The appeal of this idea is not just a reflection of growing disillusionment with Europe. For many, the rise of China, the increasing threat of radical Islam and the uncertainties of the global economy all make the question of locating political allies and sympathetic states much more imperative for the UK. The future of the west, some argue, may be contingent upon a closer coalescence of the Anglosphere countries.

And the European project is now often condemned as fundamentally out of kilter with the dynamics and leading technologies of the world we inhabit. Eurosceptics increasingly view Europe as an old, declining continent, riddled with regulation and saddled with debt. The Anglosphere sustains a restless desire to find a new, outward-facing, globally rooted destiny for the UK. And this vision is offered in stark contrast to the more insular ethos and instincts of the right-wing populism associated above all with Ukip.

This is an important, growing source of tension within the Conservative Party and beyond and is echoed across the political spectrum. These differences of national vision and understanding now run deep in British politics and are contributing significantly to the pressures bearing down on the unity of the two main parties. Both the outward-facing ambitions of the Anglosphere and the more inward-looking, anti-metropolitan politics of Ukip are rooted in national traditions. But for advocates of the first of these world-views, the Englishness to which they lay claim is steeped in images of the intrepid, entrepreneurial peoples of a world island, a seafaring nation committed to finding partners and acquiring influence across the globe.

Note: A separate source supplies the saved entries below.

theorem writeBack_stores (l line : Nat) (s : State) : (writeBack l line s).stores = s.stores := by
  unfold writeBack; split <;> rfl

theorem mscRoom_dram (l line : Nat) (s : State) : (mscRoom l line s).dram = s.dram := by
  unfold mscRoom; dsimp only; split
  · rfl
  · split
    · rfl
    · rw [State.modLanding_dram, writeBack_dram]

theorem mscRoom_slices (l line : Nat) (s : State) : (mscRoom l line s).slices = s.slices := by
  unfold mscRoom; dsimp only; split
  · rfl
  · split
    · rfl
    · rw [State.modLanding_slices, writeBack_slices]

theorem mscRoom_stores (l line : Nat) (s : State) : (mscRoom l line s).stores = s.stores := by
  unfold mscRoom; dsimp only; split
  · rfl
  · split
    · rfl
    · rw [State.modLanding_stores, writeBack_stores]

theorem mscPut_dram (l line : Nat) (b : Bool) (s : State) : (mscPut l line b s).dram = s.dram := by
  unfold mscPut; rw [State.modLanding_dram, mscRoom_dram]

theorem mscPut_slices (l line : Nat) (b : Bool) (s : State) : (mscPut l line b s).slices = s.slices := by
  unfold mscPut; rw [State.modLanding_slices, mscRoom_slices]

theorem mscPut_stores (l line : Nat) (b : Bool) (s : State) : (mscPut l line b s).stores = s.stores := by
  unfold mscPut; rw [State.modLanding_stores, mscRoom_stores]

theorem homeServe_dram (line : Nat) (s : State) : (homeServe line s).2.2.dram = s.dram := by
  unfold homeServe; dsimp only; split
  · rfl
  · exact (mscPut_dram _ _ _ _).trans (State.modLanding_dram _ _ _)

theorem homeServe_slices (line : Nat) (s : State) : (homeServe line s).2.2.slices = s.slices := by
  unfold homeServe; dsimp only; split
  · rfl
  · exact (mscPut_slices _ _ _ _).trans (State.modLanding_slices _ _ _)

theorem homeServe_stores (line : Nat) (s : State) : (homeServe line s).2.2.stores = s.stores := by
  unfold homeServe; dsimp only; split
  · rfl
  · exact (mscPut_stores _ _ _ _).trans (State.modLanding_stores _ _ _)

theorem countHome_dram (cl : Option Nat) (d h b : Nat) (x : Bool) (n : Nat) (s : State) : (countHome cl d h b x n s).dram = s.dram := by
  unfold countHome; split
  · rfl
  · exact State.modCluster_dram _ _ _

theorem countHome_slices (cl : Option Nat) (d h b : Nat) (x : Bool) (n : Nat) (s : State) : (countHome cl d h b x n s).slices = s.slices := by
  unfold countHome; split
  · rfl
  · exact State.modCluster_slices _ _ _

theorem countHome_stores (cl : Option Nat) (d h b : Nat) (x : Bool) (n : Nat) (s : State) : (countHome cl d h b x n s).stores = s.stores := by
  unfold countHome; split
  · rfl
  · exact State.modCluster_stores _ _ _

theorem countWrite_stores (cl : Option Nat) (d h b : Nat) (s : State) : (countWrite cl d h b s).stores = s.stores := by
  unfold countWrite; split
  · rfl
  · exact State.modCluster_stores _ _ _

theorem countWrite_dram (cl : Option Nat) (d h b : Nat) (s : State) : (countWrite cl d h b s).dram = s.dram := by
  unfold countWrite; split
  · rfl
  · exact State.modCluster_dram _ _ _

theorem countRead_dram (cl : Option Nat) (d h b : Nat) (x y : Bool) (n : Nat) (s : State) : (countRead cl d h b x y n s).dram = s.dram := by
  unfold countRead; split
  · rfl
  · exact State.modCluster_dram _ _ _

theorem countRead_stores (cl : Option Nat) (d h b : Nat) (x y : Bool) (n : Nat) (s : State) : (countRead cl d h b x y n s).stores = s.stores := by
  unfold countRead; split
  · rfl
  · exact State.modCluster_stores _ _ _

theorem noteCmp_dram (t : Target) (s : State) : (noteCmp t s).dram = s.dram := by
  cases t <;> rfl

theorem cleanPoison_dram (a n : Nat) (s : State) : (cleanPoison a n s).dram = s.dram := by
  unfold cleanPoison; split <;> rfl

theorem homeWrite_dram (a n v : Nat) (s : State) : (homeWrite a n v s).dram = Memory.write s.dram a n v := by
  have h := cleanPoison_dram a n { s with dram := Memory.write s.dram a n v }
  unfold homeWrite
  generalize cleanPoison a n { s with dram := Memory.write s.dram a n v } = t at h ⊢
  extract_lets u
  split
  · rw [mscPut_dram]; exact h
  · exact h

theorem foldl_del_none {α : Type} (f : Nat → Nat) (hf : ∀ a b, f a = f b → a = b) (n d : Nat) (hd : d < n) (m : FMap α)
    (hm : FMap.wf m = true) :
    FMap.get? ((List.range n).foldl (fun m d => FMap.del m (f d)) m) (f d) = none := by
  suffices ∀ (l : List Nat) (m : FMap α), FMap.wf m = true → (d ∈ l ∨ FMap.get? m (f d) = none) →
      FMap.get? (l.foldl (fun m d => FMap.del m (f d)) m) (f d) = none from
    this _ m hm (.inl (List.mem_range.mpr hd))
  intro l
  induction l with
  | nil => intro m hm h; simpa using h
  | cons a l ih =>
    intro m hm h
    rw [List.foldl_cons]
    apply ih
    · exact FMap.sortedFrom_del m 0 _ hm
    · by_cases e : a = d
      · subst e; right; exact FMap.get?_del_self m _
      · rcases h with h | h
        · left; rcases List.mem_cons.mp h with h | h
          · exact absurd h.symm e
          · exact h
        · right
          rw [FMap.get?_del_of_ne]
          · exact h
          · intro he; exact e (hf _ _ he.symm)

theorem countWrite_slices (cl : Option Nat) (d h b : Nat) (s : State) : (countWrite cl d h b s).slices = s.slices := by
  unfold countWrite; split
  · rfl
  · exact State.modCluster_slices _ _ _

theorem noteCmp_slices (t : Target) (s : State) : (noteCmp t s).slices = s.slices := by
  cases t <;> rfl

theorem cleanPoison_slices (a n : Nat) (s : State) : (cleanPoison a n s).slices = s.slices := by
  unfold cleanPoison; split <;> rfl

theorem homeWrite_slices (a n v : Nat) (s : State) : (homeWrite a n v s).slices = s.slices := by
  have h := cleanPoison_slices a n { s with dram := Memory.write s.dram a n v }
  unfold homeWrite
  generalize cleanPoison a n { s with dram := Memory.write s.dram a n v } = t at h ⊢
  extract_lets u
  split
  · rw [mscPut_slices]; exact h
  · exact h

theorem completeLine_nil {s : State} (h : s.stores = []) (line : Nat) : completeLine line s = s := drain_nil h _ _

theorem claimLine_nil {s : State} (h : s.stores = []) (line : Nat) :
    claimLine line s = { s with
      slices := (List.range 4).foldl (fun m d => FMap.del m (copyKey line d)) s.slices
      sharers := FMap.del s.sharers line } := by
  unfold claimLine; rw [completeLine_nil h]

theorem claimLine_dram {s : State} (h : s.stores = []) (line : Nat) : (claimLine line s).dram = s.dram := by
  rw [claimLine_nil h]

theorem claimLine_slices {s : State} (h : s.stores = []) (line : Nat) :
    (claimLine line s).slices = (List.range 4).foldl (fun m d => FMap.del m (copyKey line d)) s.slices := by
  rw [claimLine_nil h]

theorem l1Over_dram (cl : Option Nat) (g : Nat) (va : Word) (n v : Nat) (s : State) : (l1Over cl g va n v s).dram = s.dram := by
  unfold l1Over; split
  · exact State.modCluster_dram _ _ _
  · rfl

theorem l1Over_slices (cl : Option Nat) (g : Nat) (va : Word) (n v : Nat) (s : State) : (l1Over cl g va n v s).slices = s.slices := by
  unfold l1Over; split
  · exact State.modCluster_slices _ _ _
  · rfl

/-- What an atomic does that writes a new value to DRAM while no store is under way. -/
theorem atomPerform_some (s : State) (cl : Option Nat) (die gang op : Nat) (va : Word) (pa : Nat) (mca nc cmp : Bool) (w v x new : Nat) (hst : s.stores = [])
    (hn' : atomNew op w (Memory.read s.dram pa w) v x = some new):
   (atomPerform cl die gang op va (.dram pa mca nc cmp) w v x s).1 = Memory.read s.dram pa w ∧
   (atomPerform cl die gang op va (.dram pa mca nc cmp) w v x s).2.dram = Memory.write s.dram pa w new ∧
   (atomPerform cl die gang op va (.dram pa mca nc cmp) w v x s).2.slices =
     (List.range 4).foldl (fun m d => FMap.del m (copyKey (pa / 128) d)) s.slices := by
  have hd : ∀ sel lv, drain sel lv s = s := drain_nil hst
  unfold atomPerform
  simp only [hd, completeLine_nil hst]
  generalize hr : homeServe (pa / 128) s = r
  have h1 : r.2.2.dram = s.dram := by rw [← hr, homeServe_dram]
  have h2 : r.2.2.slices = s.slices := by rw [← hr, homeServe_slices]
  have h3 : r.2.2.stores = [] := by rw [← hr, homeServe_stores, hst]
  generalize hu : countHome cl die _ w r.1 r.2.1 (countWrite cl die _ _ r.2.2) = u
  have u1 : u.dram = s.dram := by rw [← hu, countHome_dram, countWrite_dram, h1]
  have u2 : u.slices = s.slices := by rw [← hu, countHome_slices, countWrite_slices, h2]
  have u3 : u.stores = [] := by rw [← hu, countHome_stores, countWrite_stores, h3]
  clear hu hr
  have e : atomNew op w (Memory.read u.dram pa w) v x = some new := by rw [u1]; exact hn'
  have k1 : (homeWrite pa w new (noteCmp (.dram pa mca nc cmp) (claimLine (pa / 128) u))).dram = Memory.write s.dram pa w new := by
    rw [homeWrite_dram, noteCmp_dram, claimLine_dram u3, u1]
  have k2 : (homeWrite pa w new (noteCmp (.dram pa mca nc cmp) (claimLine (pa / 128) u))).slices =
      (List.range 4).foldl (fun m d => FMap.del m (copyKey (pa / 128) d)) s.slices := by
    rw [homeWrite_slices, noteCmp_slices, claimLine_slices u3, u2]
  rw [e]
  exact ⟨by rw [u1], (l1Over_dram _ _ _ _ _ _).trans k1, (l1Over_slices _ _ _ _ _ _).trans k2⟩

/-- A compare-and-swap that fails writes nothing. -/
theorem atomPerform_none (s : State) (cl : Option Nat) (die gang op : Nat) (va : Word) (pa : Nat) (mca nc cmp : Bool) (w v x : Nat) (hst : s.stores = [])
    (hn' : atomNew op w (Memory.read s.dram pa w) v x = none):
   (atomPerform cl die gang op va (.dram pa mca nc cmp) w v x s).1 = Memory.read s.dram pa w ∧
   (atomPerform cl die gang op va (.dram pa mca nc cmp) w v x s).2.dram = s.dram := by
  have hd : ∀ sel lv, drain sel lv s = s := drain_nil hst
  unfold atomPerform
  simp only [hd, completeLine_nil hst, countHome_dram, countWrite_dram, homeServe_dram, hn', and_self]

/-! ### A word of a line -/

theorem two_pow_mul_eight (k : Nat) : 2 ^ (8 * k) = 256 ^ k := by rw [Nat.pow_mul]

theorem lineGet_homeLine (m : Memory) (line o w : Nat) (h : o + w ≤ 128) (hw : 0 < w) :
    lineGet (BitVec.ofNat 1024 (Memory.read m (line * 128) 128)) o w = Memory.read m (line * 128 + o) w := by
  have hlt := Memory.read_lt 128 m (line * 128)
  have e : (256:Nat) ^ 128 = 2 ^ 1024 := (two_pow_mul_eight 128).symm
  rw [e] at hlt
  unfold lineGet nbits
  rw [BitVec.toNat_ofNat, Nat.mod_eq_of_lt hlt]
  have h1 : 8 * (o + w) - 1 + 1 - 8 * o = 8 * w := by omega
  rw [h1, two_pow_mul_eight, two_pow_mul_eight]
  obtain ⟨r, hr⟩ : ∃ r, 128 = o + (w + r) := ⟨128 - o - w, by omega⟩
  have : Memory.read m (line * 128) 128 = Memory.read m (line * 128) (o + (w + r)) := by rw [← hr]
  rw [this, Memory.read_drop, Memory.read_take]

/-! ### A load that finds no copy -/

theorem homeStores_nil {s : State} (h : s.stores = []) (line : Nat) : homeStores s line = [] := by
  unfold homeStores; rw [h]; rfl

theorem dieStores_nil {s : State} (h : s.stores = []) (die line : Nat) : dieStores s die line = [] := by
  unfold dieStores; rw [h]; rfl

theorem clusterStores_nil {s : State} (h : s.stores = []) (cl line : Nat) (c : Bool) : clusterStores s cl line c = [] := by
  unfold clusterStores; rw [h]; rfl

theorem settleLine_nil {s : State} (h : s.stores = []) (line : Nat) : settleLine line s = s := by
  unfold settleLine; rw [homeStores_nil h]; rfl

theorem ackLine_nil {s : State} (h : s.stores = []) (line : Nat) (f : Store → Bool) : ackLine line f s = s := by
  unfold ackLine; rw [homeStores_nil h]; rfl

theorem ownStores_nil {s : State} (h : s.stores = []) (p : Place) (va : Word) (w v : Nat) : ownStores s p va w v = v := by
  unfold ownStores ownOver; rw [h]; rfl

theorem mendOwn_nil {s : State} (h : s.stores = []) (p : Place) (va : Word) (w : Nat) : mendOwn p va w s = s := by
  unfold mendOwn; exact drain_nil h _ _

theorem mend_nil (pa w : Nat) (s : State) : mend [] pa w s = s := rfl

theorem fillLine_nil {s : State} (h : s.stores = []) (die line : Nat) : fillLine s die line = homeLine s line := by
  unfold fillLine; rw [dieStores_nil h]; rfl

theorem putCopy_dram (line d : Nat) (v : BitVec 1024) (s : State) : (putCopy line d v s).dram = s.dram := by
  unfold putCopy; dsimp only; split
  · rfl
  · split <;> rfl

theorem putCopy_stores (line d : Nat) (v : BitVec 1024) (s : State) : (putCopy line d v s).stores = s.stores := by
  unfold putCopy; dsimp only; split
  · rfl
  · split <;> rfl

theorem shareLine_dram (line d : Nat) (s : State) : (shareLine line d s).dram = s.dram := rfl

theorem shareLine_stores (line d : Nat) (s : State) : (shareLine line d s).stores = s.stores := rfl

theorem homeLine_of_dram {s t : State} (h : t.dram = s.dram) (line : Nat) : homeLine t line = homeLine s line := by
  unfold homeLine; rw [h]

theorem sliceLine_home (cl : Option Nat) (die line bytes : Nat) (alloc : Bool) (s : State) (hst : s.stores = [])
    (hsl : FMap.get? s.slices (copyKey line die) = none) :
    (sliceLine cl die line bytes alloc s).1 = homeLine s line ∧ (sliceLine cl die line bytes alloc s).2.dram = s.dram ∧
      (sliceLine cl die line bytes alloc s).2.stores = [] := by
  unfold sliceLine
  simp only [hsl, settleLine_nil hst, ackLine_nil hst]
  generalize hu : countRead cl die _ bytes true _ _ (homeServe line s).2.2 = u
  have u1 : u.dram = s.dram := by rw [← hu, countRead_dram, homeServe_dram]
  have u2 : u.stores = [] := by rw [← hu, countRead_stores, homeServe_stores, hst]
  rw [fillLine_nil u2, homeLine_of_dram u1]
  split
  · exact ⟨rfl, by rw [shareLine_dram, putCopy_dram, u1], by rw [shareLine_stores, putCopy_stores, u2]⟩
  · exact ⟨rfl, u1, u2⟩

Indeed, this liberal, internationalist idea of Britain was once much more prominent and mainstream than the kind of insularity and pessimism that Ukip espouses. Its optimism and openness to the world are what gives it political appeal for Eurosceptics who are anxious to contest the argument about what is best for Britain’s future and not get boxed into a
political retreat to a fading past.

The Anglosphere evokes a way of telling the national story and understanding Britain’s place in the world and connects contemporaries to forms of patriotic sentiment that have largely fallen out of favour in the past few decades. But while the growing unpopularity of the EU has made the Anglosphere a more important alternative ideal, at least among southern English Tories, some profound obstacles to the realisation of this dream have yet to be addressed.

The US, including many leading Republicans, remains convinced that the UK should stay in the EU. States such as Australia and New Zealand are all involved in managing their growing orientation to Asia, while anti-monarchist republican sentiment periodically animates their politics. Above all, there are important class interests lined up against Brexit, among them major multinational corporations trading in Europe and the City of London.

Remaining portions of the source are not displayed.